Well, the imminent nuclear alarm was something of a scam. And now, the U.S. search team is getting ready to leave Iraq without having found a smoking gun or solid evidence of WMDs.

We’re told alternately that they were destroyed or deterred or hidden or smuggled to Syria. That may be so. But for the moment it’s hard to find what we were preventing or pre-empting in this preventive, pre-emptive war.

And while we are on the subject of slippage, in his speech at sea, the president made yet another connection between the Twin Towers and the regime change: "The battle of Iraq is one victory in a war on terror that began on September the 11th, 2001."

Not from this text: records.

-- ==== Sys2Proof/Laws/Fetch.lean ====
section
/-! SUPPORT. What a waiting stimulus offers, and the rank that the reference mux gives to each operation. -/

namespace Sys2Proof.Machine

theorem State.offers_of_ok {s : State} {w : Waiting} {i : Instr} (h : decode w.record = .ok i) :
    s.offers w = if s.admits i then some i else none := by
  unfold offers; rw [h]

theorem State.offers_of_error {s : State} {w : Waiting} {e : DecodeError} (h : decode w.record = .error e) :
    s.offers w = none := by
  unfold offers; rw [h]

/-- A waiting stimulus offers exactly the operation that its record decodes to, when that is admitted. -/
theorem State.offers_eq_some_iff {s : State} {w : Waiting} {i : Instr} :
    s.offers w = some i ↔ decode w.record = .ok i ∧ s.admits i = true := by
  cases h : decode w.record with
  | error e => simp [offers_of_error h]
  | ok j =>
    rw [offers_of_ok h]
    by_cases ha : s.admits j = true
    · rw [if_pos ha]
      exact ⟨fun hj => by cases hj; exact ⟨rfl, ha⟩, fun hj => by cases hj.1; rfl⟩
    · rw [if_neg ha]
      exact ⟨nofun, fun hj => by cases hj.1; exact absurd hj.2 ha⟩

theorem State.offers_eq_none_iff {s : State} {w : Waiting} :
    s.offers w = none ↔ ∀ i, decode w.record = .ok i → s.admits i = false := by
  rw [Option.eq_none_iff_forall_ne_some]
  refine forall_congr' fun i => ?_
  rw [Ne, offers_eq_some_iff, not_and, Bool.not_eq_true]

theorem State.takeNext_of_offers {s : State} {w : Waiting} {i : Instr} (rest : List Waiting) (h : s.offers w = some i) :
    s.takeNext (w :: rest) = some (i, rest) := by
  unfold takeNext; rw [h]

theorem State.takeNext_of_none {s : State} {w : Waiting} (rest : List Waiting) (h : s.offers w = none) :
    s.takeNext (w :: rest) = (s.takeNext rest).map fun x => (x.1, w :: x.2) := by
  rw [takeNext, h]

/-- The record at the channel is a frame, whose operation is an RX. -/
theorem isReceiveOp_decodePkt (bytes : Bytes) : isReceiveOp (decodePkt bytes) = true := by
  unfold decodePkt
  split
  · rfl
  · split <;> rfl

/-- The operation of an STIM record is the one that its `op` bits say. -/
theorem op_of_decodeStim {bytes : Bytes} {i : Instr} (h : decodeStim bytes = .ok i) :
    (bitsOf (leNat bytes) 0 2 = 0 ∧ i = .idle) ∨ (bitsOf (leNat bytes) 0 2 = 1 ∧ ∃ p, i = .submit p) ∨
      (bitsOf (leNat bytes) 0 2 = 2 ∧ ∃ B, i = .rx B) ∨ (bitsOf (leNat bytes) 0 2 = 3 ∧ i = .timeout) := by
  have hlt : bitsOf (leNat bytes) 0 2 < 4 := Nat.mod_lt _ (by decide)
  have hmap : ∀ {x : Except DecodeError Bytes} {f : Bytes → Instr}, x.map f = .ok i → ∃ b, i = f b := by
    intro x f hx
    cases x with
    | error e => cases hx
    | ok b => cases hx; exact ⟨b, rfl⟩
  unfold decodeStim at h
  obtain ho | ho | ho | ho : bitsOf (leNat bytes) 0 2 = 0 ∨ bitsOf (leNat bytes) 0 2 = 1 ∨
      bitsOf (leNat bytes) 0 2 = 2 ∨ bitsOf (leNat bytes) 0 2 = 3 := by omega
  all_goals simp only [ho] at h
  · exact .inl ⟨ho, (hmap h).choose_spec⟩
  · exact .inr (.inl ⟨ho, hmap h⟩)
  · exact .inr (.inr (.inl ⟨ho, hmap h⟩))
  · exact .inr (.inr (.inr ⟨ho, (hmap h).choose_spec⟩))

/-- The rank of a waiting stimulus is that of the operation its record decodes to (60_exceptions R277). -/
theorem rank_of_decode {w : Waiting} {i : Instr} (h : decode w.record = .ok i) :
    (isReceiveOp i = true ∧ w.rank = 0) ∨ (i = .timeout ∧ w.rank = 1) ∨ ((∃ p, i = .submit p) ∧ w.rank = 2) ∨
      (i = .idle ∧ w.rank = 3) := by
  obtain ⟨port, bytes⟩ := w
  cases port with
  | channel => cases h; exact .inl ⟨isReceiveOp_decodePkt bytes, rfl⟩
  | stimulus =>
    rcases op_of_decodeStim (bytes := bytes) h with ⟨ho, rfl⟩ | ⟨ho, p, rfl⟩ | ⟨ho, B, rfl⟩ | ⟨ho, rfl⟩ <;>
      simp [Waiting.rank, ho, isReceiveOp]

/-- A waiting stimulus has one of the four ranks. -/
theorem Waiting.rank_le (w : Waiting) : w.rank ≤ 3 := by
  unfold rank
  split
  · omega
  · split <;> omega

end Sys2Proof.Machine
end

Where was the reminder that there is still, no matter how many times it’s said and no matter how many people believe it, no verified link between the hijackers and the Iraqis?

Everyone wants to be on the winning side. To hold the winner to some standard of truth has come to seem quixotic. It’s as impolite as remembering that Al Gore won the popular vote. It’s as quirky as demanding footnotes on myths.

I am by no means sorry to see the end — presumably — of Saddam. But does success mean never questioning how you were conned into conflict?

We have become tolerant, even appreciative, of spin skill. We’ve been conditioned by a compassionate conservative who wants Clear Skies legislation and to Leave No Child Behind while enacting a tax cut for the rich that will be "helping American families."

I’m not much for ranting, but I have a lifetime habit of journalism. The newspaper, they say, is the first draft of history. They also say that the winners get to write history. There’s inevitably a conflict between the reporter and the mythmaker.

For the past week, my profession has been in an uproar over Jayson Blair, the young New York Times staffer who fabricated stories out of plagiarism, imagination and lies. The fury comes from those of us who spend long nights on the phone with editors, fact-checking and second-sourcing, and sometimes sweating out corrections.

But what is the price to be paid by the politicians who cut and paste the truth? Who is there to demand a correction for the sales pitch for war?

The president landed safely at sea and his approval ratings float in untroubled waters. Everybody loves to be on the winning side.